Il n’est jamais trop tard...

La parabole des ouvriers de la vigne,

Salomon Koninck (Amsterdam, 1609 — Amsterdam, 1656),

Huile sur toile, 48 x 58 cm, 1647,

Musée de l’Ermitage, Saint-Pétersbourg (Russie)


Évangile de Jésus Christ selon saint Matthieu Mt 20, 1-16

En ce temps-là, Jésus disait cette parabole à ses disciples : « Le royaume des Cieux est comparable au maître d’un domaine qui sortit dès le matin afin d’embaucher des ouvriers pour sa vigne. Il se mit d’accord avec eux sur le salaire de la journée : un denier, c’est-à-dire une pièce d’argent, et il les envoya à sa vigne. Sorti vers neuf heures, il en vit d’autres qui étaient là, sur la place, sans rien faire. Et à ceux-là, il dit : ‘Allez à ma vigne, vous aussi, et je vous donnerai ce qui est juste.’ Ils y allèrent. Il sortit de nouveau vers midi, puis vers trois heures, et fit de même. Vers cinq heures, il sortit encore, en trouva d’autres qui étaient là et leur dit : ‘Pourquoi êtes-vous restés là, toute la journée, sans rien faire ?’ Ils lui répondirent : ‘Parce que personne ne nous a embauchés.’ Il leur dit : ‘Allez à ma vigne, vous aussi.’ Le soir venu, le maître de la vigne dit à son intendant : ‘Appelle les ouvriers et distribue le salaire, en commençant par les derniers pour finir par les premiers.’ Ceux qui avaient commencé à cinq heures s’avancèrent et reçurent chacun une pièce d’un denier. Quand vint le tour des premiers, ils pensaient recevoir davantage, mais ils reçurent, eux aussi, chacun une pièce d’un denier. En la recevant, ils récriminaient contre le maître du domaine : ‘Ceux-là, les derniers venus, n’ont fait qu’une heure, et tu les traites à l’égal de nous, qui avons enduré le poids du jour et la chaleur !’ Mais le maître répondit à l’un d’entre eux : ‘Mon ami, je ne suis pas injuste envers toi. N’as-tu pas été d’accord avec moi pour un denier ? Prends ce qui te revient, et va-t’en.
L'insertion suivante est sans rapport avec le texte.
-- ==== Sys2Proof/Tests/Slice0.lean ====
section
/-!
SUPPORT. Tests/Slice0.lean: small tests on one step each, and for every statement that has hypotheses a witness: a concrete state and
operands that meet all of them. Three clauses rest on a free function of Config and have none: an image that passes its signature
(log 9, two clauses) and a descriptor set of tastings.
-/
namespace Sys2Proof.Tests
set_option Elab.async false
open Sys2Proof Sys2Proof.Machine Sys2Proof.Claims

/-! ### Small states -/

/-- A block after boot with some registers set. -/
def upState (vals : SMap Word) : State := { State.reset with boot := { power := .up }, regs := { vals := vals } }
/-- A port that runs on one wavelength, with credits on every channel. -/
def linkPort : Port := { trained := true, up := 1, credits := [400, 400, 400, 400] }
/-- A block whose port 0 is usable; every route leads there. -/
def linkState (vals : SMap Word) : State := { upState vals with fab := { ports := [(0, linkPort)] } }
/-- A block whose door module 0 is trained and holds credits. -/
def doorState (vals : SMap Word) : State :=
  { upState vals with door := { mods := [(0, { trained := true, hdrCredits := 4, beatCredits := 8 })] } }
/-- A block on whose press 0 a descriptor of one stage is at work. -/
def pressState (x : Press) (f : Flight) : State := { upState [(0x0014, 4#32), (0x2000, 1#32)] with presses := [(0, x)], flights := [f] }

/-- What a command leaves has a property. -/
def after (r : Res) (f : State → Bool) : Bool :=
  match r with
  | .next t => f t
  | _ => false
Je veux donner au dernier venu autant qu’à toi : n’ai-je pas le droit de faire ce que je veux de mes biens ? Ou alors ton regard est-il mauvais parce que moi, je suis bon ?’ C’est ainsi que les derniers seront premiers, et les premiers seront derniers. »


L’artiste

Salomon Koninck (1609-1606), cousin de Philips et de Jacob, était également peintre. Il était un disciple de Rembrandt, l’imitant dans les images des ermites, des vieillards et des philosophes dans leurs études, ainsi que dans les scènes religieuses, et exagérant la prédilection du maître pour les costumes exotiques riches, des gestes emphatiques, et des contrastes dramatiques de lumière et d’ombre. Son travail est assez rare ; on en trouve des exemples au Rijksmuseum, à Amsterdam, et au Mauritshuis, à La Haye.


Ce que je vois

Une pièce sombre avec une alcôve où se tiennent les protagonistes. La lumière ne vient que de la double fenêtre à meneaux closes par une treille de vitraux blancs.Une grande table, et derrière, dans le mur, une niche qui reçoit quelques livres de compte. De dos est assis un des comptables qui écrit sur le livre tenu par un pupitre. Devant lui, deux hommes : l’un debout se détourne de la fenêtre, l’autre assis, tient le sac de la bourse. Il est coiffé d’un impressionnant chapeau rouge. Puis cet homme d’âge mûr, coiffé d’un turban blanc et couvert d’un riche manteau : c’est le maître. Les ouvriers font la queue pour recevoir leur paye. Au premier plan, on voit deux vieillards courbés repartir. Sûrement des ouvriers de la dernière heure qui viennent de recevoir leur dû. Comme celui qui se penche à leurs côtés.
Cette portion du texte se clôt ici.